In-Depth and Practical AKS Cluster Autoscaling Strategies: Comprehensive Guide and Best Practices

Azure Kubernetes Service (AKS) offers powerful capabilities to automatically adjust the number of cluster nodes based on workload demand through the Cluster Autoscaler. Leveraging autoscaling ensures your applications maintain performance and availability while optimizing infrastructure costs by dynamically scaling node pools.

This comprehensive article dives into AKS cluster autoscaling strategies, from enabling and configuring the autoscaler on node pools to fine-tuning autoscaler profiles and monitoring autoscaling events. We’ll cover practical examples, best practices, and advanced tips to help intermediate to advanced Kubernetes operators maximize the value of AKS autoscaling.

Why Use Cluster Autoscaler in AKS?

The cluster autoscaler component is a Kubernetes-native mechanism that continuously monitors your workloads and the cluster’s resource availability. When pods cannot be scheduled due to insufficient resources, the autoscaler increases the node count in the affected node pool.
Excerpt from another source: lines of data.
-- ==== Sys2Proof/Machine/Operands.lean ====
section
/-! DEFINITION. The operand forms: LineOptions fields and codes (30_encoding.md R71 to R76), identifier and command
bytes (R77, R81), and the pseudo-operations of R89. -/

namespace Sys2Proof

/-- `options[8:5]`, the raw data-bit count (R72). -/
def dataField (options : LineOptions) : BitVec 4 := options.extractLsb' 5 4

/-- `options[4:2]` (R72). -/
def parityField (options : LineOptions) : BitVec 3 := options.extractLsb' 2 3

/-- `options[1:0]` (R72). -/
def stopField (options : LineOptions) : BitVec 2 := options.extractLsb' 0 2

/-- `options[15:9]`, ignored by the decoder (R71, R86). -/
def ignoredField (options : LineOptions) : BitVec 7 := options.extractLsb' 9 7

/-- The parity code (R74; 90_conflicts.md C4: 3 = mark, 4 = space). DEDUCED (log entry 14). -/
def Parity.code : Parity → BitVec 3
  | .noParity => 0
  | .even => 1
  | .odd => 2
  | .mark => 3
  | .space => 4

/-- The stop-bits code (R75). -/
def StopBits.code : StopBits → BitVec 2
  | .one => 0
  | .two => 2

/-- The data-bits code, the raw bit count (R72, R73). -/
def DataBits.code : DataBits → BitVec 4
  | .five => 5
  | .six => 6
  | .seven => 7
  | .eight => 8

/-- The parity a code means; codes 5 to 7 mean none (R74). -/
def Parity.ofCode (c : BitVec 3) : Option Parity :=
  if c = 0 then some .noParity
  else if c = 1 then some .even
  else if c = 2 then some .odd
  else if c = 3 then some .mark
  else if c = 4 then some .space
  else none

/-- The stop bits a code means; codes 1 and 3 are not recognised (R75). -/
def StopBits.ofCode (c : BitVec 2) : Option StopBits :=
  if c = 0 then some .one else if c = 2 then some .two else none

/-- The data bits a code means; codes 0 to 4 and 9 to 15 are not recognised (R73). -/
def DataBits.ofCode (c : BitVec 4) : Option DataBits :=
  if c = 5 then some .five
  else if c = 6 then some .six
  else if c = 7 then some .seven
  else if c = 8 then some .eight
  else none

/-- The triple row of the opcode table a word falls under, by its fields alone (R88: mask 0x01FF). -/
def tripleOf (options : LineOptions) : Option (Parity × StopBits × DataBits) :=
  match Parity.ofCode (parityField options), StopBits.ofCode (stopField options),
      DataBits.ofCode (dataField options) with
  | some p, some s, some d => some (p, s, d)
  | _, _, _ => none

/-- The word of a triple with given ignored bits: pattern `XXXXXXXDDDDPPPSS` (R71). -/
def optionsWord (x : BitVec 7) (p : Parity) (s : StopBits) (d : DataBits) : LineOptions :=
  x ++ d.code ++ p.code ++ s.code

/-- The identifier of a hardware port (R54, R77). -/
def SerialPort.id : SerialPort → PortId
  | .one => 0x01
  | .two => 0x02
  | .three => 0x03

/-- `port_id[2:0]`, the port number within the band (R54). -/
def portIndex (id : PortId) : PortIdx := (id.extractLsb' 0 3).toFin

/-- `cmd[7:4]` (R81). -/
def opcodeNibble (c : CommandByte) : BitVec 4 := c.extractLsb' 4 4

/-- `cmd[3:0]`, the port identifier of a port-addressed command (R81). -/
def portNibble (c : CommandByte) : BitVec 4 := c.extractLsb' 0 4

/-- The caller's mask: the PTAB input for a command or identifier byte (R84, R195 item 1). -/
def maskIdentifier (c : BitVec 8) : PortId := c &&& 0x0F

/-- `(d << 5) | (p << 2) | s`, the word a caller assembles (R76). -/
def assembleOptions (d : BitVec 4) (p : BitVec 3) (s : BitVec 2) : LineOptions :=
  (d.setWidth 16 <<< 5) ||| (p.setWidth 16 <<< 2) ||| s.setWidth 16

/-- The pseudo-operation `ENCODE.<d><p><s>` (R89). -/
def asmEncode (d : DataBits) (p : Parity) (s : StopBits) : InputWord :=
  .lineOpt (assembleOptions d.code p.code s.code)

/-- The pseudo-operation `LOOKUP_PINS.CMD <byte>` (R89). -/
def asmLookupPinsCmd (c : CommandByte) : InputWord := .portId (maskIdentifier c)

/-- The pseudo-operation `LOOKUP_PINS.HW <n>` (R89). -/
def asmLookupPinsHw (n : BitVec 3) : InputWord := .portId (n.setWidth 8)

/-- The pseudo-operation `LOOKUP_PINS.SW <n>` (R89). -/
def asmLookupPinsSw (n : BitVec 3) : InputWord := .portId (0x08 ||| n.setWidth 8)

end Sys2Proof
end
Conversely, when nodes are underutilized or idle, it scales down to reduce cost.

This dynamic adjustment helps:

Maintain application responsiveness under variable workloads.
Optimize resource utilization and reduce cloud infrastructure expenses.
Simplify cluster management by automating node scaling.

Before You Start: Prerequisites

Azure CLI version 2.0.76 or later is required. Run az --version to check your version.
Ensure you have appropriate permissions to manage AKS resources and node pools.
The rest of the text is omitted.